++++ RECORDS SHOWN

/-- A context command (R168, R169). -/
def State.ctxCommand (s : State) (who : Initiator) (op : CtxOp) (scn arg : Nat) : State :=
  if s.mayCommand who op (scn % 65536) then s.ctxApply who op (scn % 65536) arg
  else s.refuseWrite who Reg.evrCtxCmd

/-- The commands deferred until an outcome or an allocation, applied afresh (R170, R172). -/
def State.applyDeferred (s : State) (scn : Nat) : State :=
  let c := s.ctx scn
  c.deferred.foldl (fun s op => s.ctxApply .pf op scn 0) (s.setCtx scn { c with deferred := [] })

/-- The commands kept BUSY while the context was in the stairhead (R217), in the order of their arrival; others that came
meanwhile were applied as they came (log entry 50). -/
def State.applyBusy (s : State) (scn : Nat) : State :=
  let c := s.ctx scn
  c.busy.foldl (fun s op => s.ctxApply .pf op scn 0) (s.setCtx scn { c with busy := [] })

/-- A deferred SPILL or PARK is applied when the outcome it waits for has come (R170, R172). -/
def State.applyDue (s : State) (scn : Nat) : State :=
  let c := s.ctx scn
  let alloc := match c.wait with
    | some (.alloc _) => true
    | _ => false
  if c.deferred.isEmpty || (s.specOf scn).isSome || alloc then s else s.applyDeferred scn

/-! Alerts and waits. -/

/-- The route context of a hall's alerts, if one is deliverable (R213). -/
def State.route (s : State) (h : Nat) : Option Nat :=
  let v := s.reg (Reg.evrAlertRoute h)
  let scn := fld v 55 40
  if bit v 63 && (s.ctx scn).st ≠ .none && (s.ctx scn).hall = h then some scn else none

/-- Raises an alert for a context (R211 to R213); a command deferred until an outcome that the alert ends is applied at
that instant (R170). -/
def State.alertCtx (s : State) (scn code : Nat) (w : Word) : State := (s.alertCore scn code w).applyDue scn

/-- Raises an alert at the route of hall 0 (R213). -/
def State.alertHall0 (s : State) (code : Nat) (w : Word) : State :=
  match s.route 0 with
  | some scn => s.alertCtx scn code w
  | none => (s.note { code := 0x037, cls := .notice, source := 0x0D, hall := 0,
                      detail := BitVec.ofNat 64 code }).setRf Reg.devAlert 2 2 1

/-- Raises an alert at the route of a hall; an undeliverable one is escalated to hall 0 (R213). -/
def State.alertHall (s : State) (h code : Nat) (w : Word) : State :=
  if h = 0 then s.alertHall0 code w
  else match s.route h with
    | some scn => s.alertCtx scn code w
    | none => s.alertHall0 0x23 (fixN (code + 65536 * h))

/-- A pending and unmasked alert acts on a context that is not Running (R212). -/
def State.alertsDue (s : State) (scn : Nat) : State :=
  let (m, s) := s.alertMask scn
  if (s.ctx scn).pend &&& ~~~(BitVec.ofNat 6 m) = 0 then s else (s.alertActs scn).applyDue scn

/-- A Running context begins a wait (R172, R175), which a pending and unmasked alert ends at once (R212). -/
def State.await (s : State) (r : Run) (w : Wait) : State :=
  ((s.setCtx r.scn { s.ctx r.scn with st := .waiting, wait := some w }).leaveCore r.p).alertsDue r.scn

/-- A context whose allocation has completed (R146, R316): rd written where the wait names one. -/
def State.allocDone (s : State) (scn : Nat) : State :=
  match (s.ctx scn).wait with
  | some (.alloc (.large rd ptr)) =>
    ((s.putSel scn rd (strip (s.compat (s.ctx scn).hall) ptr)).completeWait scn).applyDeferred scn
  | some (.alloc .cycle) => (s.makeReady scn).applyDeferred scn
  | _ => s

/-! Scheduling. -/

/-- The Ready contexts of a core, by SCN, but for those of a hall that executes nothing. -/
def State.readyOn (s : State) (p : Nat) : List Nat :=
  keysWhere (fun _ c => c.st = .ready && s.pcnOf c.hcn = p && !s.stopped c.hall) s.ctxs

/-- The entry of a list that comes first after n, counting round modulo m. -/
def nextAfter (l : List Nat) (n m : Nat) : Option Nat :=
  ((List.range m).map (fun i => (n + 1 + i) % m)).find? (fun k => l.contains k)

/-- The hall a core runs next at a level (R173): smallest VT, ties to the lower number; zero-weight halls in turn. -/
def State.pickHall (s : State) (p level : Nat) : Option Nat :=
  let hs := s.readyHalls p level
  let c := s.core p
  let weighted := hs.filter (fun h => s.weight h ≠ 0)
  match weighted with
  | [] => nextAfter hs (look 63 c.lastZero level) 64
  | h :: rest =>
    some (rest.foldl (fun b k =>
      let vb := look 0 c.vt (level * 64 + b)
      let vk := look 0 c.vt (level * 64 + k)
      if vk < vb || (vk = vb && k < b) then k else b) h)

/-- The context a core runs next (R173). -/
def State.pickCtx (s : State) (p : Nat) : Option Nat :=
  let ready := s.readyOn p
  match (ready.map (fun n => (s.ctx n).prio)) with
  | [] => none
  | x :: xs =>
    let level := xs.foldl max x
    match s.pickHall p level with
    | none => none
    | some h =>
      let slots := (ready.filter (fun n => (s.ctx n).prio = level && (s.ctx n).hall = h)).map
        (fun n => (s.ctx n).hcn % 64)
      match nextAfter slots (look 63 (s.core p).lastSlot h) 64 with
      | none => none
      | some k => ready.find? (fun n => (s.ctx n).hcn % 64 = k)

/-- A context starts to run on its core. -/
def State.startOn (s : State) (p scn : Nat) : State :=
  let d := s.ctx scn
  let c := s.core p
  let s := s.setCore p { c with run := some d.hcn, lastSlot := put 63 c.lastSlot d.hall (d.hcn % 64),
                                lastZero := if s.weight d.hall = 0 then put 63 c.lastZero d.prio d.hall
                                  else c.lastZero }
  s.setCtx scn { d with st := .running }

/-- The core can take a context: present, out of reset, not halted, running none. -/
def State.coreFree (s : State) (p : Nat) : Bool :=
  let c := s.core p
  s.part.hasPcn p && c.halt.isNone && !s.held p && c.run.isNone

end Sys2Proof.Machine
end

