/-- The extrapolated position and velocity at a DT (R354): a deceleration of `dec` counts/s² until the web stands. -/
def AxRec.glide (r : AxRec) (dec t : Nat) : BitVec 64 × Int :=
  let ns := t - r.exDt
  let v := r.exVel.natAbs
  let τ := if dec = 0 then ns else min ns (10 ^ 9 * v / (65536 * dec))
  let dist := v * τ / 10 ^ 9 - 65536 * dec * τ * τ / (2 * 10 ^ 18)
  let w : Nat := if dec = 0 then v else if ns ≤ τ then v - 65536 * dec * τ / 10 ^ 9 else 0
  if 0 ≤ r.exVel then (BitVec.ofNat 64 (r.exPos.toNat + dist), (w : Int))
  else (BitVec.ofNat 64 (r.exPos.toNat + 2 ^ 64 - dist % 2 ^ 64), -(w : Int))

/-- The deceleration in force, of the profile as the last sample took it (R354, R365, R376). -/
def State.coastDecel (s : State) (x : Nat) : Nat := if s.stopState = 0 then 0 else (s.axr x).dec

/-- The position on a track at a DT (R351, R354). -/
def Track.at (e : Track) (t : Nat) : BitVec 64 :=
  match e.dec with
  | none => towards e.base e.vel (t - e.since)
  | some d => (({ AxRec.reset with exPos := e.base, exDt := e.since, exVel := e.vel } : AxRec).glide d t).1

/-- How the position of an axis runs at present (R351, R354, R489). -/
def State.track (s : State) (x : Nat) : Track :=
  let r := s.axr x
  let t := s.dt.toNat
  if !s.axActive x then ⟨t, s.reg (Reg.axPos x), 0, 0, none⟩
  else if s.axLoss x then
    if s.axExtrap x then ⟨t, r.exPos, r.exDt, r.exVel, some (s.coastDecel x)⟩ else ⟨t, s.reg (Reg.axPos x), 0, 0, none⟩
  else
    let v := s.axVel x
    let rev := s.rf (Reg.axStat x) 60 60 = 1
    let runs := s.remoteAxis x || (0 ≤ v && !rev) || (v ≤ 0 && rev)
    ⟨t, r.base, r.chgDt, if runs then v else 0, none⟩

/-- What decides the position changes now: the track up to now is kept for 1 µs. -/
def State.pushTrack (s : State) (x : Nat) : State :=
  let r := s.axr x
  s.setAxr x { r with past := s.track x :: r.past.filter (fun e => s.dt.toNat < e.till + 1000) }

/-- The interpolated position of an axis at a DT, of late or now (R351, R354, R361). -/
def State.axAt (s : State) (x t : Nat) : BitVec 64 :=
  (((s.axr x).past.takeWhile (fun e => t < e.till)).getLast?.getD (s.track x)).at t

/-- The first number from lo to hi that meets a test which, once met, stays met; hi where none before it does. -/
def firstNs (f : Nat → Bool) : Nat → Nat → Nat → Nat
  | 0, _, hi => hi
  | n + 1, lo, hi =>
    if hi ≤ lo then hi
    else if f ((lo + hi) / 2) then firstNs f n lo ((lo + hi) / 2) else firstNs f n ((lo + hi) / 2 + 1) hi

/-- The crossing DT of a position by an update now: the first ns at which the interpolated position reaches it, or the
update itself (R356). -/
def State.crossDt (s : State) (x : Nat) (p : BitVec 64) : Nat :=
  firstNs (fun t => posDiff p.toNat (s.axAt x t).toNat ≤ 0) 64 (s.axr x).updDt s.dt.toNat

/-- The crossing DT of a position by the last update. -/
def State.crossedDt (s : State) (x : Nat) (p : BitVec 64) : Nat :=
  firstNs (fun t => posDiff p.toNat (s.axAt x t).toNat ≤ 0) 64 (s.axr x).updFrom (s.axr x).updDt

/-- A list with an element inserted before the first that is not smaller. -/
def insertBy {α : Type} (le : α → α → Bool) (a : α) : List α → List α
  | [] => [a]
  | b :: t => if le a b then a :: b :: t else b :: insertBy le a t

/-- A list sorted, equal elements in their order. -/
def sortBy {α : Type} (le : α → α → Bool) (l : List α) : List α := l.foldr (insertBy le) []

/-! Gallery mirrors (R390, R391). -/

/-- A sector written as one store by the part, if its contents change or `all` are written (R391). -/
def State.storeSector (s : State) (all : Bool) (pa : Nat) (ws : List Word) : State :=
  if !all && s.sectorWords pa = ws then s
  else ((s.agentOwn pa).conflict pa none).setWords (pa / 64 * 64) ws

/-- Eight words, the rest FIX 0. -/
def sector8 (l : List Word) : List Word := l ++ List.replicate (8 - l.length) Word.fix0

/-- Sector k of the mirror of hall h. -/
def State.mirrorAt (s : State) (h k : Nat) : Nat := 2048 * s.rf (Reg.galMirror h) 39 11 + 64 * k

/-- The mirror of hall h is maintained. -/
def State.mirrorOn (s : State) (h : Nat) : Bool := s.part.hasGallery && h ≤ s.part.hallMax && s.rf (Reg.galMirror h) 63 63 = 1

/-- Writes the sector of mark input m in a hall's mirror. -/
def State.mirrorMark (s : State) (all : Bool) (h m : Nat) : State :=
  s.storeSector all (s.mirrorAt h m)
    (sector8 [posW (s.reg (Reg.markPos m)), timeW (s.reg (Reg.markDt m)).toNat, fixN (s.rf (Reg.markStat m) 63 32)])

/-- The comparator level of an MS channel at a DT: that of its last sample at or before it. -/
def State.msAt (s : State) (c t : Nat) : MsSample :=
  match (look [] s.ms c).find? (fun e => e.dt ≤ t) with
  | some e => e
  | none => ⟨0, 0, false⟩

/-- Writes the sectors of MS channel c in a hall's mirror, with the comparator level at the crossing of its snapshot. -/
def State.mirrorMs (s : State) (all : Bool) (h c : Nat) : State :=
  let v := s.reg (Reg.msSnap c)
  let s := s.storeSector all (s.mirrorAt h (16 + c))
    (sector8 [fixN (fld v 11 0), fixN (fld v 63 32), fixN (fld v 31 22), fixN (fld v 21 19)])
  s.storeSector all (s.mirrorAt h (24 + c)) (sector8 [fixN (if look false s.msLevel c then 1 else 0)])

/-- The halls that mirror an input: bit k of GAL_MSEL. -/
def State.mirrorHalls (s : State) (k : Nat) : List Nat :=
  (List.range 64).filter (fun h => s.mirrorOn h && bit (s.reg (Reg.galMsel h)) k)
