/-- FRAME_RETURN (R468, R471, R472): the last frame of the cycle is back. `brk`: the port whose frames came back to it. -/
def State.frameReturn (s : State) (back : List Gram) (brk : Option Nat) (n : LineNews) : State :=
  match s.line.sent with
  | none => s
  | some t =>
    let s := s.lineResult back
    let s := s.setRf Reg.eclCyc 31 0 ((s.rf Reg.eclCyc 31 0 + 1) % 2 ^ 32)
    let s := if s.rf Reg.eclCfg 63 62 = 2 then s.ringState brk else s
    s.lineNews t n

/-! The plant port. -/

/-- AL state of the plant port. -/
def State.plantAl (s : State) : Nat := s.rf Reg.ecpStat 63 60

/-- An AL state change that ETG.1000 allows (R475; log entry 26). -/
def alAllowed (a b : Nat) : Bool :=
  a = b || b = 1 || (a = 1 && (b = 2 || b = 3)) || (a = 2 && b = 4) || (a = 4 && (b = 8 || b = 2)) ||
    (a = 8 && (b = 4 || b = 2))

/-- The Emergencies queued outside PREOP, SAFEOP and OP are sent, and a burst of drops is recorded (R477). -/
def State.flushEmcy (s : State) : State :=
  if !s.plantSends then s
  else
    let s := { s with out := s.emcy.queue.reverse ++ s.out, emcy := { s.emcy with queue := [] } }
    match s.emcy.burst with
    | none => s
    | some k =>
      ({ s with emcy := { s.emcy with burst := none } }).note
        { code := 0x072, cls := .notice, source := 9, detail := BitVec.ofNat 64 k }

/-- AL_STATE_REQUEST (R475). -/
def State.alRequest (s : State) (st : Nat) : State :=
  if !(st = 1 || st = 2 || st = 3 || st = 4 || st = 8) then s.setRf Reg.ecpStat 47 32 0x12
  else if !alAllowed s.plantAl st then s.setRf Reg.ecpStat 47 32 0x11
  else ((s.setRf Reg.ecpStat 63 60 st).setRf Reg.ecpStat 47 32 0).flushEmcy

/-- A request of the plant controller (R475): an AL state, or the setting of a sync manager or FMMU; SM0 and SM1 are mailboxes of
1,024 bytes. -/
def State.plantRequest (s : State) (q : PlantReq) : State :=
  match q with
  | .al st => s.alRequest st
  | .sm k c =>
    if 4 ≤ k || (k < 2 && c.on && c.bytes ≠ 1024) then s
    else { s with plant := { s.plant with sms := put SmCfg.reset s.plant.sms k c } }
  | .fmmu k c => if 3 ≤ k then s else { s with plant := { s.plant with fmmus := put FmmuCfg.reset s.plant.fmmus k c } }

/-- SYNC0 (R475): plant time and DT latched together. -/
def State.sync0 (s : State) (t : BitVec 64) : State := (s.setReg Reg.ecpDcPlant t).setReg Reg.ecpDcDt s.dt

/-- SM2_WATCHDOG (R475). -/
def State.sm2Watchdog (s : State) : State :=
  if s.plantAl = 8 then (s.setRf Reg.ecpStat 63 60 4).setRf Reg.ecpStat 47 32 0x1B else s

/-- The mapping entries of one direction, in order (R476): 0x1C12 or 0x1C13 and the PDOs it assigns. -/
def State.pdoMap (s : State) (assign : Nat) : List Nat :=
  ((List.range (s.obj assign 0)).map (fun k => s.obj assign (k + 1))).flatMap (fun p =>
    (List.range (s.obj p 0)).map (fun k => s.obj p (k + 1)))

/-- A mapping entry is of a mappable object (R476): index in bits 31:16, subindex in 15:8, bits in 7:0. -/
def mappable (rx : Bool) (e : Nat) : Bool :=
  let i := e / 0x10000
  let k := e / 0x100 % 0x100
  let n := e % 0x100
  if rx then i = 0x6000 && 1 ≤ k && k ≤ 64 && n = 32
  else (i = 0x6100 && 1 ≤ k && k ≤ 64 && n = 32) ||
    (i = 0x6200 && ((1 ≤ k && k ≤ 2 && n = 8) || (3 ≤ k && k ≤ 4 && n = 32)))

/-- A write of a PDO mapping or assignment object (R476): an abort code, or 0. -/
def State.pdoWrite (s : State) (index sub v : Nat) : Nat × State :=
  let ok := if sub = 0 then v ≤ (if index = 0x1C12 || index = 0x1C13 then 4 else 32)
    else if index = 0x1C12 then v = 0 || (0x1600 ≤ v && v ≤ 0x1603)
    else if index = 0x1C13 then v = 0 || (0x1A00 ≤ v && v ≤ 0x1A03)
    else v = 0 || mappable (index < 0x1A00) v
  if s.plantAl ≠ 2 then (0x08000022, s)
  else if !ok then (0x06090030, s)
  else (0, s.setObj index sub v)

/-- Value of a 0x6xxx object (R476). -/
def State.pdoObj (s : State) (index sub : Nat) : Nat :=
  if index = 0x6000 then (s.reg (Reg.ecpRxd (sub - 1))).toNat
  else if index = 0x6100 then (s.reg (Reg.ecpTxd (sub - 1))).toNat
  else if sub = 1 then s.rf Reg.axStop 63 62
  else if sub = 2 then s.rf Reg.seedStat 63 63
  else if sub = 3 then s.dt.toNat % 2 ^ 32
  else s.rf Reg.eclCyc 31 0

/-- The received values of a frame, entry by entry. -/
def State.takeRx (s : State) (l : List Byte) : List Nat → State
  | [] => s
  | e :: es =>
    let k := e / 0x100 % 0x100
    let s := if mappable true e then s.setReg (Reg.ecpRxd (k - 1)) (BitVec.ofNat 64 (bytesNat (l.take 4))) else s
    s.takeRx (l.drop (e % 0x100 / 8)) es

/-- PLANT_PROCESS_DATA (R475, R476): in OP the outputs are taken; in SAFEOP and OP the inputs are sent. -/
def State.plantFrame (s : State) (rx : List Byte) : State :=
  let al := s.plantAl
  let s := if al = 8 then s.takeRx rx (s.pdoMap 0x1C12) else s
  if al = 4 || al = 8 then
    s.send (.plantFrame ((s.pdoMap 0x1C13).flatMap (fun e =>
      natBytes (e % 0x100 / 8) (s.pdoObj (e / 0x10000) (e / 0x100 % 0x100)))))
  else s

end Sys2Proof.Machine
end

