/-- CRIB_DISABLE (R284, R285): a written EN = 0 is applied, or refused. -/
def State.cribDisable (s : State) (p : Nat) : State :=
  if !s.part.hasPcn p || !(s.core p).cribOn || s.rf (Reg.cribCtrl p) 0 0 = 1 then s
  else if s.specOnCore p then (s.setRf (Reg.cribCtrl p) 0 0 1).setRf (Reg.cribStat p) 62 62 1
  else
    let n := (s.core p).dirtySectors.length
    let s := (List.range 48).foldl (fun s e => s.detach p e) s
    let s := s.unshare p
    let s := s.setCore p { s.core p with cribOn := false }
    let s := (s.setRf (Reg.cribStat p) 55 48 n).showHeld p
    if n = 0 then s
    else (s.note { code := 0x0B0, cls := .notice, source := 1, inst := p, detail := BitVec.ofNat 64 n }).event 0
      "CRIB_DIRTY_HELD" p

/-- A sector held through a disable, at address `a`, stands in entry e again (R286): it is registered with the directory in
its state, and its data stay as they were. -/
def State.register (s : State) (p e line k : Nat) (x : Sector) : State :=
  let b := barnOf p
  let a := line * 256 + 64 * k
  let stand := fun (s : State) (x : Sector) =>
    let c := s.core p
    s.setCore p (c.setEntry e (({ c.entry e with line := line } : CribEntry).setSector k x))
  let kept := fun (s : State) => if x.alt = s.sectorWords a then [] else x.alt
  match x.st with
  | .i => s
  | .s =>
    let s := (s.barnTake b a).setBarnSec b a (fun y => { y with sharers := y.sharers ||| shareBit p })
    stand s ⟨.s, kept s⟩
  | .e =>
    let s := s.barnOwn b a (· = p) (shareBit p)
    stand s ⟨.e, kept s⟩
  | .m =>
    let s := s.barnOwn b a (· = p) (shareBit p)
    stand (s.setWords a x.alt) ⟨.m, s.sectorWords a⟩

/-- The valid sectors of entry e registered again at an enable (R286). Where every way of the barn cache's set is excluded,
the line cannot stand in the barn cache or the Crib (R288): its M sectors then take their place beyond, superseding what
stands there, and the line leaves the Crib (log entry 57). -/
def State.attach (s : State) (p e : Nat) (x : CribEntry) : State :=
  if !x.valid then s
  else match s.barnBring (barnOf p) x.line with
    | (true, s) => (List.range 4).foldl (fun s k => s.register p e x.line k (x.sector k)) s
    | (false, s) =>
      (List.range 4).foldl (fun s k =>
        if (x.sector k).st = .m then (s.agentOwn (x.addr k)).setWords (x.addr k) (x.sector k).alt else s) (s.noAlloc p)

/-- CRIB_ENABLE (R286): a written EN = 1 is applied. The Crib is snooped from here on, a sector as soon as it is
registered. -/
def State.cribEnable (s : State) (p : Nat) : State :=
  let c := s.core p
  if !s.part.hasPcn p || c.cribOn || s.rf (Reg.cribCtrl p) 0 0 = 0 then s
  else (c.entries.foldl (fun s (e, x) => s.attach p e x) (s.setCore p { c with cribOn := true, crib := [] })).showHeld p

++++++++

:: TASK DIRECTIONS ::
Only the lines above from the line containing "def State.pushTrack (s" through the line containing "(((s.axr x).past.takeWhile (fun" should be retyped, exactly and with both ends included.

:: PROBLEM SOLUTION ::
def State.pushTrack (s : State) (x : Nat) : State :=
  let r := s.axr x
  s.setAxr x { r with past := s.track x :: r.past.filter (fun e => s.dt.toNat < e.till + 1000) }

/-- The interpolated position of an axis at a DT, of late or now (R351, R354, R361). -/
def State.axAt (s : State) (x t : Nat) : BitVec 64 :=
  (((s.axr x).past.takeWhile (fun e => t < e.till)).getLast?.getD (s.track x)).at t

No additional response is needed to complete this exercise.